** Data section follows **

-- ==== Sys2Proof/Machine/Fetch.lean ====
section
/-!
DEFINITION. What the next step takes: the block runs no code (spec/20_memory.md R74), so an instruction comes from the host port,
a word at a time (spec/30_encoding.md R81, R100), or stands at the framer as a bus frame. Assumption log 1, 2, 3, 10, 15.
-/

namespace Sys2Proof.Machine

/-- What the next step finds. -/
inductive Fetched where
  /-- Nothing to take, or a frame whose bytes are not all there: the block is idle (60 R229). -/
  | idle
  /-- Instruction `i`, to run in `s`, which has taken its words. -/
  | run (i : Instr) (s : State)
  /-- A word was received that completes no command. -/
  | receive (s : State)
  /-- A command refused with REFUSED_ENC, in `s`, which has taken its words (30 R97, R98). -/
  | refuse (s : State)
  /-- No frame of the block. -/
  | stop (r : Refusal)
deriving DecidableEq, Repr

/-- The frame that stands at the framer (30 R103, R104). -/
def fetchFrame (s : State) : Fetched :=
  match decodeBus s.cfg.opcNibble s.busIn with
  | .frame i rest => .run i { s with busIn := rest }
  | .incomplete => .idle
  | .foreign => .stop .notAFrame

/-- The payload of a PLANE_INIT: its words one by one (30 R83, R84); when all are there, the command, or its refusal if its word or
one of its entries is illegal (R97). -/
def fetchPayload (k : Intake) (s : State) : Fetched :=
  match k.need with
  | 0 =>
    if k.illegal then .refuse { s with intake := none }
    else .run (.planeInit k.entries k.sim) { s with intake := none }
  | need + 1 =>
    match s.port with
    | [] => .idle
    | w :: ws =>
      match decodeEntry w with
      | some (.pin index dir init name) => .run (.planeInitEntry index dir init name) { s with port := ws }
      | some .nonPin =>
        .receive { s with port := ws, intake := some { k with need := need, entries := k.entries ++ [.nonPin] } }
      | none => .receive { s with port := ws, intake := some { k with need := need, illegal := true } }

/-- A word in the command position (30 R82, R83, R98). -/
def fetchCommand (s : State) : Fetched :=
  match s.port with
  | [] => .idle
  | w :: ws =>
    match decodeCommand w with
    | .one i => .run i { s with port := ws }
    | .planeInit n sim legal =>
      .receive { s with port := ws, intake := some { sim := sim, illegal := !legal, need := n, entries := [] } }
    | .illegal => .refuse { s with port := ws }

/-- What the next step finds: a frame at the framer first, then the payload being received, then the next command. -/
def fetch (s : State) : Fetched :=
  match s.busIn, s.intake with
  | _ :: _, _ => fetchFrame s
  | [], some k => fetchPayload k s
  | [], none => fetchCommand s

/-- Place the layout of one instruction where `fetch` takes its next one: a command word at the front of the port; a PLANE_INIT with
its payload received; an entry word in the payload position of a PLANE_INIT that has one word to come; a frame at the framer, with
the table's nibble as the machine's `OPC_NIBBLE`. -/
def State.place (s : State) : Wire → State
  | .bus bs => { s with busIn := bs, cfg := { s.cfg with opcNibble := tableNibble } }
  | .entry w =>
    { s with
      busIn := [], port := w :: s.port
      intake := some { sim := false, illegal := false, need := 1, entries := [] } }
  | .command [] => s
  | .command (w :: payload) =>
    match decodeCommand w with
    | .planeInit n sim legal =>
      { s with
        busIn := []
        intake := some
          { sim := sim, illegal := !legal || (decodePayload payload).isNone, need := n - payload.length
            entries := (decodePayload payload).getD [] } }
    | _ => { s with busIn := [], intake := none, port := w :: s.port }

end Sys2Proof.Machine
end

** End of Data section **

**Work item**
When the line with "one of its entries is illegal (R97). -/" is reached in the data above, start copying there, and copy each line exactly until the line with "none => fetchCommand s" has been copied; copy nothing else.

**Output for this exercise**
one of its entries is illegal (R97). -/
def fetchPayload (k : Intake) (s : State) : Fetched :=
  match k.need with
  | 0 =>
    if k.illegal then .refuse { s with intake := none }
    else .run (.planeInit k.entries k.sim) { s with intake := none }
  | need + 1 =>
    match s.port with
    | [] => .idle
    | w :: ws =>
      match decodeEntry w with
      | some (.pin index dir init name) => .run (.planeInitEntry index dir init name) { s with port := ws }
      | some .nonPin =>
        .receive { s with port := ws, intake := some { k with need := need, entries := k.entries ++ [.nonPin] } }
      | none => .receive { s with port := ws, intake := some { k with need := need, illegal := true } }

/-- A word in the command position (30 R82, R83, R98). -/
def fetchCommand (s : State) : Fetched :=
  match s.port with
  | [] => .idle
  | w :: ws =>
    match decodeCommand w with
    | .one i => .run i { s with port := ws }
    | .planeInit n sim legal =>
      .receive { s with port := ws, intake := some { sim := sim, illegal := !legal, need := n, entries := [] } }
    | .illegal => .refuse { s with port := ws }

/-- What the next step finds: a frame at the framer first, then the payload being received, then the next command. -/
def fetch (s : State) : Fetched :=
  match s.busIn, s.intake with
  | _ :: _, _ => fetchFrame s
  | [], some k => fetchPayload k s
  | [], none => fetchCommand s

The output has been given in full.